__THE INPUT__
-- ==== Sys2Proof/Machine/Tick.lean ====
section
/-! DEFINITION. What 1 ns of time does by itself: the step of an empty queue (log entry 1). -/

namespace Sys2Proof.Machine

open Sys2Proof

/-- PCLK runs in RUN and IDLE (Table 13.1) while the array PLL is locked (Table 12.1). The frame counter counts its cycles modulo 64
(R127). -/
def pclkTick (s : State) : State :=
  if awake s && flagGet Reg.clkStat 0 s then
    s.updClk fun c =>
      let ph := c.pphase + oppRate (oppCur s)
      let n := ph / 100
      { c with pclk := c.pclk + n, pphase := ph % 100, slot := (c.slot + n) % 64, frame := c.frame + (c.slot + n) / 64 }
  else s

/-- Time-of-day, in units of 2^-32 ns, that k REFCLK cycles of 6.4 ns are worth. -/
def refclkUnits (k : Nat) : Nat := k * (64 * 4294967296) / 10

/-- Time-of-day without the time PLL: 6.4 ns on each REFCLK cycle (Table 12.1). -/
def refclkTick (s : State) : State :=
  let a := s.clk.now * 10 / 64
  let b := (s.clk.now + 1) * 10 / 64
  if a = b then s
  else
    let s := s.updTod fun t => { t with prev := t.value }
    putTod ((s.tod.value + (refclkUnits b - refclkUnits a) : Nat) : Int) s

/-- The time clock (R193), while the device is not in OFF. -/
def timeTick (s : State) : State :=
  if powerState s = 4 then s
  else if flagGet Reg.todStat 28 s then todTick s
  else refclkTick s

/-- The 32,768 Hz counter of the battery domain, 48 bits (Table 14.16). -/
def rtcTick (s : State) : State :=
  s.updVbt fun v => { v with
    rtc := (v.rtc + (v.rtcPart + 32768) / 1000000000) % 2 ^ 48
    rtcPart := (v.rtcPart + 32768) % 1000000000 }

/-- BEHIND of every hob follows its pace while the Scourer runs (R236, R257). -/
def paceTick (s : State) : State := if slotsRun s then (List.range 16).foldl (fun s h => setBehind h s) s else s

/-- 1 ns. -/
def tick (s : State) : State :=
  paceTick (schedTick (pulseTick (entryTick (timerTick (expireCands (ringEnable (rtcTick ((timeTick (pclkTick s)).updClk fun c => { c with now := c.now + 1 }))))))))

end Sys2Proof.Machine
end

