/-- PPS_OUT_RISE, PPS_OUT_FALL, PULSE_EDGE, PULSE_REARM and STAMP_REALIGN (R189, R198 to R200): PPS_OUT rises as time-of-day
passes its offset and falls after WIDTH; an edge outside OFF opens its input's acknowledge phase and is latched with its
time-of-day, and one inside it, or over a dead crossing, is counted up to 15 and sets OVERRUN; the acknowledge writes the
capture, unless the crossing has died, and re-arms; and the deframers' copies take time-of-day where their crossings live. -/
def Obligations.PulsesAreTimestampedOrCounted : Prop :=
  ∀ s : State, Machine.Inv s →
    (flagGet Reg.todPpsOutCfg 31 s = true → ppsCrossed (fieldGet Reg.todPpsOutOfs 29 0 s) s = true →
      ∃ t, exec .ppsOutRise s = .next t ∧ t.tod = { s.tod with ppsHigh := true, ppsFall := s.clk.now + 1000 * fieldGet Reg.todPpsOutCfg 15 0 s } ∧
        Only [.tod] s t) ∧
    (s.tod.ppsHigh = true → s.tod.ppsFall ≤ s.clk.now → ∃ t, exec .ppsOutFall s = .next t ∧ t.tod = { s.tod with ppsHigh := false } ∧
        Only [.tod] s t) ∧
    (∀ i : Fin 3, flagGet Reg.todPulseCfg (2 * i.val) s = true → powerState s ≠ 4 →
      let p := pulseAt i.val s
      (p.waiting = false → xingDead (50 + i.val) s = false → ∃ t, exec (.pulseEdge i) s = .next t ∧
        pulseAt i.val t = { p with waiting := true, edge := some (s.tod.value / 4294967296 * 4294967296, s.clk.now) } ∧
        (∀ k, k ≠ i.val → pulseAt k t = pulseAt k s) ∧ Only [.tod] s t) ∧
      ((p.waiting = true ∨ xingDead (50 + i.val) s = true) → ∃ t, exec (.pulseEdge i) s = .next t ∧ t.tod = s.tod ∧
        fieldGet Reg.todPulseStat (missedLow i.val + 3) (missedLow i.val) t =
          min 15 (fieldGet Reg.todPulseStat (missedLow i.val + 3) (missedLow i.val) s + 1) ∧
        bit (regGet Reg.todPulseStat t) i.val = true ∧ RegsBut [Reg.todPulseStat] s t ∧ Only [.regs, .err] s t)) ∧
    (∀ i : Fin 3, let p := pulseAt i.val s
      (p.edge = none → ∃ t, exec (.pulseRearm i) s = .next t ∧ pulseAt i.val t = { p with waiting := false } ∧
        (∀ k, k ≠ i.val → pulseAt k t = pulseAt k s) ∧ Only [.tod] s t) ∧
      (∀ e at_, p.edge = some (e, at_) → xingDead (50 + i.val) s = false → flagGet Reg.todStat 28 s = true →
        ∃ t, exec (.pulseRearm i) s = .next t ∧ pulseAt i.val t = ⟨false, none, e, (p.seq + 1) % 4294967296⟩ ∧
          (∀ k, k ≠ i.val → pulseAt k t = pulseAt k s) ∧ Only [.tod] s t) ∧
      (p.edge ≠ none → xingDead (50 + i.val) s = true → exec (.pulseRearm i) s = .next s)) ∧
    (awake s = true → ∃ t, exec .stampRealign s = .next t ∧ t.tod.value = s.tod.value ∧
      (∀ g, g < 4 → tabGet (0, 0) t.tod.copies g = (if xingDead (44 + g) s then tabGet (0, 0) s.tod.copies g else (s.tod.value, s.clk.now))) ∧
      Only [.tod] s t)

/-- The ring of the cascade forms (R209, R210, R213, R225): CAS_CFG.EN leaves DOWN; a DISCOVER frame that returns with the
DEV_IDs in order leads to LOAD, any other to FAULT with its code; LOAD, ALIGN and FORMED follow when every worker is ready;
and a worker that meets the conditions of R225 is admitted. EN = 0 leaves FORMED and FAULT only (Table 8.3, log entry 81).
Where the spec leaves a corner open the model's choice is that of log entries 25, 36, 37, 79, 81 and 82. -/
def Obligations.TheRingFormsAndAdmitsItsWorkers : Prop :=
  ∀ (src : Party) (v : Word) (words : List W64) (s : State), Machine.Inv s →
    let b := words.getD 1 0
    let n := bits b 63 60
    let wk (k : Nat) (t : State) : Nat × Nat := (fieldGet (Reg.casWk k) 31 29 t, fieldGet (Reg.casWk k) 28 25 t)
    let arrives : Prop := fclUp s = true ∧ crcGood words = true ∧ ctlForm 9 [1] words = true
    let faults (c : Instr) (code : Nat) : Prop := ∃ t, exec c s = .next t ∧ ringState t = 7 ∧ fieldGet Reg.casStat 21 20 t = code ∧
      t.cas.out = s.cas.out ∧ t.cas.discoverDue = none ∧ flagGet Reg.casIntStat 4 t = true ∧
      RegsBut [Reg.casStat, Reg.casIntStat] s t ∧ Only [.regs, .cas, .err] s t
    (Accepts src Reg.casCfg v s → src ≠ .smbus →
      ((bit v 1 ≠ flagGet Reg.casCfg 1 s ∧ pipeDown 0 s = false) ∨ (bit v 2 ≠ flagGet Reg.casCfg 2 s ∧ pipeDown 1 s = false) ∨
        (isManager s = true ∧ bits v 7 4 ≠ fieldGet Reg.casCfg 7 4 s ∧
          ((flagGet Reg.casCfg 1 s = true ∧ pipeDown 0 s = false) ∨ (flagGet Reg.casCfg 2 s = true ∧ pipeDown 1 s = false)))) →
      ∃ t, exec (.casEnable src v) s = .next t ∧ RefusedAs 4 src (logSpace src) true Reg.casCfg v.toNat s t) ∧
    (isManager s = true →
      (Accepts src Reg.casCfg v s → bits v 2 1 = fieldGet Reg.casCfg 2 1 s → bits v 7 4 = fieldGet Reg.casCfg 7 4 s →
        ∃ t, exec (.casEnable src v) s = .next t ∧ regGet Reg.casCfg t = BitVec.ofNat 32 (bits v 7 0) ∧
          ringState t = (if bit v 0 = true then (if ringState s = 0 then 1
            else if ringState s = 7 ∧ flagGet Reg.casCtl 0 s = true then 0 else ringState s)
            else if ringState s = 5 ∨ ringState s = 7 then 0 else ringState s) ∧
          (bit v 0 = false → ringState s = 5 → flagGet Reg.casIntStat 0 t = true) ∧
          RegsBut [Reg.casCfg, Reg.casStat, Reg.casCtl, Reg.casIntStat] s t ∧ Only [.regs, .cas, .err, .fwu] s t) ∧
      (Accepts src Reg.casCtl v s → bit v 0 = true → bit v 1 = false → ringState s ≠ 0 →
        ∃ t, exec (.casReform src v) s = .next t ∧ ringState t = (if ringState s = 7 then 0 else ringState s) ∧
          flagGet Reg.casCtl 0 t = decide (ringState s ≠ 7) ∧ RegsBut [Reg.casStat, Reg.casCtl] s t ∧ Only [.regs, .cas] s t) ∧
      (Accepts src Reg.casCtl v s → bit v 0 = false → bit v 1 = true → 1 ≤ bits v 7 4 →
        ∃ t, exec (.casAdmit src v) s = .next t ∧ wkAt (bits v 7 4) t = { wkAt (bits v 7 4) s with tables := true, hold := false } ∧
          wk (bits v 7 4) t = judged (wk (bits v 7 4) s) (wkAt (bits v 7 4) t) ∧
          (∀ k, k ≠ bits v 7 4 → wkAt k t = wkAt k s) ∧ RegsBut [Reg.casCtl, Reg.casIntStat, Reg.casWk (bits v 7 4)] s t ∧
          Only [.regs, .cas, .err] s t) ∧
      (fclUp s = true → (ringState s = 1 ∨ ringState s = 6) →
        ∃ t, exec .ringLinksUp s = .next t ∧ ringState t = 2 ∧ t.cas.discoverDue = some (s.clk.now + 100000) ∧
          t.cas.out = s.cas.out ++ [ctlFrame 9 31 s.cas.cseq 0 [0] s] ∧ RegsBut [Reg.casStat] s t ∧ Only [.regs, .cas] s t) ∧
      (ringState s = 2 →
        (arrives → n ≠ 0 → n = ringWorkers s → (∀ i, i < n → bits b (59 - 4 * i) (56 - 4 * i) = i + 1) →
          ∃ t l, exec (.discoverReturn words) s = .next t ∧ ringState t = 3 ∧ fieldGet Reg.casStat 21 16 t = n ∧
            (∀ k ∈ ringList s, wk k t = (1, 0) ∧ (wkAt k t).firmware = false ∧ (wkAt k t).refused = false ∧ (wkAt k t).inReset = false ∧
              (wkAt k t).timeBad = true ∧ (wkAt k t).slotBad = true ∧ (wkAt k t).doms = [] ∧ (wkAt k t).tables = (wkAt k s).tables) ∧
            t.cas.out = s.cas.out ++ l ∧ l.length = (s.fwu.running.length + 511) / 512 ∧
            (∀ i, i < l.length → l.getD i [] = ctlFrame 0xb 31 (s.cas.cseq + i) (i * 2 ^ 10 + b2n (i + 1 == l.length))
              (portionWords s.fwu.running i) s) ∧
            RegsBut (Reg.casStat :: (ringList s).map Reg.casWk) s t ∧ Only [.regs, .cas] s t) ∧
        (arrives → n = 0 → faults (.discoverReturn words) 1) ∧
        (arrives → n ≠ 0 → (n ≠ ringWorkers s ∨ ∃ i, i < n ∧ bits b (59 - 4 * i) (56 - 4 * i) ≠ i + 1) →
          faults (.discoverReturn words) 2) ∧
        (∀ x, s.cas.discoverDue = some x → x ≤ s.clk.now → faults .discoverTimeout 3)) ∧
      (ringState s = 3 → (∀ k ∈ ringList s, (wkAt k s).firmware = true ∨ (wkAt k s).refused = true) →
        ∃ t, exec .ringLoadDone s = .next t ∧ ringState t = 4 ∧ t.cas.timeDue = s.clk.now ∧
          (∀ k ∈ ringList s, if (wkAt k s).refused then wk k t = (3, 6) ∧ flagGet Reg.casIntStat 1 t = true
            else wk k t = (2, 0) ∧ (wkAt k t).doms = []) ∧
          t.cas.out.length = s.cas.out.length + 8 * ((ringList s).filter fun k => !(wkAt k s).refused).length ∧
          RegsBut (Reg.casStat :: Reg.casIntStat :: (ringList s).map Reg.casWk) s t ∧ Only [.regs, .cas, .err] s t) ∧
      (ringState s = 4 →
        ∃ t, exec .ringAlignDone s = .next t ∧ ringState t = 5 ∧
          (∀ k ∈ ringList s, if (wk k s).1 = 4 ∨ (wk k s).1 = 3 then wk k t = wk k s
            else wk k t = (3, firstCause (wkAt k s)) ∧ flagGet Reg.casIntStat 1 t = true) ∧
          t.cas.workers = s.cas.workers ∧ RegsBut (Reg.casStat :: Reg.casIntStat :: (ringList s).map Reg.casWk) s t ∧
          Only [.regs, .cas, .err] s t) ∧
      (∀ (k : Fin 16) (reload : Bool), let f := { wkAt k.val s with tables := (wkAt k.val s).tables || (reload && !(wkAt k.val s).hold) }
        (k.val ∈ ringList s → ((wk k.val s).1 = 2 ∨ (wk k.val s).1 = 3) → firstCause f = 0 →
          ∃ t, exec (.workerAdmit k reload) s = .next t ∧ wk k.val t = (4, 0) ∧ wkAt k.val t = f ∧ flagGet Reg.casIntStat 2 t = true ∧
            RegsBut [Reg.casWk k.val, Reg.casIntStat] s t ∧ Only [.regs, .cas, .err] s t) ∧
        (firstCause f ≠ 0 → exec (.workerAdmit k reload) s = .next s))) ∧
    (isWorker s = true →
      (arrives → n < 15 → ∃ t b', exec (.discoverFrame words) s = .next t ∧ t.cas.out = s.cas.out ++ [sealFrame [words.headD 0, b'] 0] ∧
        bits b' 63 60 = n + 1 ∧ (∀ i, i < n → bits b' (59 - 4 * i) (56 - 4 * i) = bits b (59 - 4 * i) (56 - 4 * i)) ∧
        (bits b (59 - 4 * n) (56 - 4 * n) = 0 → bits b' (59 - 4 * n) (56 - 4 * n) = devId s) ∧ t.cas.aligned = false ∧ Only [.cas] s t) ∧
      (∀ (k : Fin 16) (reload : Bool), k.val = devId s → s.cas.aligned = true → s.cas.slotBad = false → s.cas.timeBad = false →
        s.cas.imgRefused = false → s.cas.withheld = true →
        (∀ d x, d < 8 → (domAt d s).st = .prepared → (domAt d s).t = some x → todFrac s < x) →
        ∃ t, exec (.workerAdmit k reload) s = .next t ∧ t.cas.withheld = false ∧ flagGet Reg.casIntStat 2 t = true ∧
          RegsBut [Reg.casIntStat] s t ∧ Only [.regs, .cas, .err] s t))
---
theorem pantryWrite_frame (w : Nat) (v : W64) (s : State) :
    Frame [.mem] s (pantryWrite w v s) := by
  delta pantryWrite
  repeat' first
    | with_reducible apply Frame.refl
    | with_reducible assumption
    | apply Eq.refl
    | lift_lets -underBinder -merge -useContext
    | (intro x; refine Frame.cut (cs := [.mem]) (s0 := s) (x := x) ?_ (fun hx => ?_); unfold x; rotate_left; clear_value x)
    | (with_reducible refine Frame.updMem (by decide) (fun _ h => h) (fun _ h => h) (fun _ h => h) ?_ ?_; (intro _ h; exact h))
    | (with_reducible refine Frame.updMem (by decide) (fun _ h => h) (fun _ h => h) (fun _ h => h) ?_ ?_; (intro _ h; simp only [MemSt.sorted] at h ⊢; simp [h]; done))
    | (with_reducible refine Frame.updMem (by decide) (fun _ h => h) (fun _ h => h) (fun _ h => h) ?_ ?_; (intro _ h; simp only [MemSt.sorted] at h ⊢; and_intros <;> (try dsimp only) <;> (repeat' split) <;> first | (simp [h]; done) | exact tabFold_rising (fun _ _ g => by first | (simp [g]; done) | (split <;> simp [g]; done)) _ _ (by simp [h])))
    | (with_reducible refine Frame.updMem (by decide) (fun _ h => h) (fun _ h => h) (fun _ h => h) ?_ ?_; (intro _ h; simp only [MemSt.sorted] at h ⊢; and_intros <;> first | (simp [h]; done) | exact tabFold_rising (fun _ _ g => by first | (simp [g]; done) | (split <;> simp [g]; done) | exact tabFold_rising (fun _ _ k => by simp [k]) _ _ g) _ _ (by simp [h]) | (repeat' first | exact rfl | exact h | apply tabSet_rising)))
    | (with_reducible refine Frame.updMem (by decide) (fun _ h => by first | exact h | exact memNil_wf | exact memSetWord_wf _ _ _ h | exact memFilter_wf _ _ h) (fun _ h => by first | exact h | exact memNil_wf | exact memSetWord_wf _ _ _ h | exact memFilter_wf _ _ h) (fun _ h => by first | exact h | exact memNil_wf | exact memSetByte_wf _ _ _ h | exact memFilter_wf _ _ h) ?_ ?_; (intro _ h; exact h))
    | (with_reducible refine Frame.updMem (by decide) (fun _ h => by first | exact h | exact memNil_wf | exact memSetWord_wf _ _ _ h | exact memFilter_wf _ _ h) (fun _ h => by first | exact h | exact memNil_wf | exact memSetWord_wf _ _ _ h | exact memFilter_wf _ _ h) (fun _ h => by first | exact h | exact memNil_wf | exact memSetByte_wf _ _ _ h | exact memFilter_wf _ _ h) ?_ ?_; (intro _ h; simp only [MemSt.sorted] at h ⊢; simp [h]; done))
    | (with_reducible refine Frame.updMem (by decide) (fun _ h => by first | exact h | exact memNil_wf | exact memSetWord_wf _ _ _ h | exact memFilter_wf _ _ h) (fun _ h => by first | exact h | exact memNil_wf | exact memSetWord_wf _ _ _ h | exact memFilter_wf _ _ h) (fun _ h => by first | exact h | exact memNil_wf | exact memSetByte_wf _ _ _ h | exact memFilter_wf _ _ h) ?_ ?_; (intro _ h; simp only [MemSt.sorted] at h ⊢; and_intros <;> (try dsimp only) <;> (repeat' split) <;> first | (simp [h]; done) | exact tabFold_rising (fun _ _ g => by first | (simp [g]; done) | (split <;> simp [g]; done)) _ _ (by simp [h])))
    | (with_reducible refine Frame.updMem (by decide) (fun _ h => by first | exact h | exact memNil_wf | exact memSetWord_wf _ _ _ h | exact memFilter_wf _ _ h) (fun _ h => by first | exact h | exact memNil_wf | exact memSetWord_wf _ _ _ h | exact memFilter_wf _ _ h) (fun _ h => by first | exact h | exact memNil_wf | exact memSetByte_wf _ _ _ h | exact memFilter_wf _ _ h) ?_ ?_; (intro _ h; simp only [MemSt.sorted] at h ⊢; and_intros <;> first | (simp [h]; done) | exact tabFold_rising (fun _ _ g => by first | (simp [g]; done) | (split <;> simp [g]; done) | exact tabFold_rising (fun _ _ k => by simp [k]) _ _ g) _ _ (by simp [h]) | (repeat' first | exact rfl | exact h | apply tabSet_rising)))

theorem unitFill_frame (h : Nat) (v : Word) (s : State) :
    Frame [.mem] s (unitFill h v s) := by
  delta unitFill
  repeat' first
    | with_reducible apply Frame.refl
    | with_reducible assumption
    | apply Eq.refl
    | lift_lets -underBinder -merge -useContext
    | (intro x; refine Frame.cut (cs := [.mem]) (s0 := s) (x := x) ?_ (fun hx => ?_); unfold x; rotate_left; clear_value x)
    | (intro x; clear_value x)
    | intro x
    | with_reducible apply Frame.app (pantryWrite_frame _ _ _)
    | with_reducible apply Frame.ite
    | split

__REQUIRED WORK__
Transcribe the records above from the line holding "1) % 4294967296⟩ ∧" down to the line holding "DEV_IDs in order", inclusive, without adding anything.

__COMPLETED EXERCISE__
        ∃ t, exec (.pulseRearm i) s = .next t ∧ pulseAt i.val t = ⟨false, none, e, (p.seq + 1) % 4294967296⟩ ∧
          (∀ k, k ≠ i.val → pulseAt k t = pulseAt k s) ∧ Only [.tod] s t) ∧
      (p.edge ≠ none → xingDead (50 + i.val) s = true → exec (.pulseRearm i) s = .next s)) ∧
    (awake s = true → ∃ t, exec .stampRealign s = .next t ∧ t.tod.value = s.tod.value ∧
      (∀ g, g < 4 → tabGet (0, 0) t.tod.copies g = (if xingDead (44 + g) s then tabGet (0, 0) s.tod.copies g else (s.tod.value, s.clk.now))) ∧
      Only [.tod] s t)

/-- The ring of the cascade forms (R209, R210, R213, R225): CAS_CFG.EN leaves DOWN; a DISCOVER frame that returns with the
DEV_IDs in order leads to LOAD, any other to FAULT with its code; LOAD, ALIGN and FORMED follow when every worker is ready;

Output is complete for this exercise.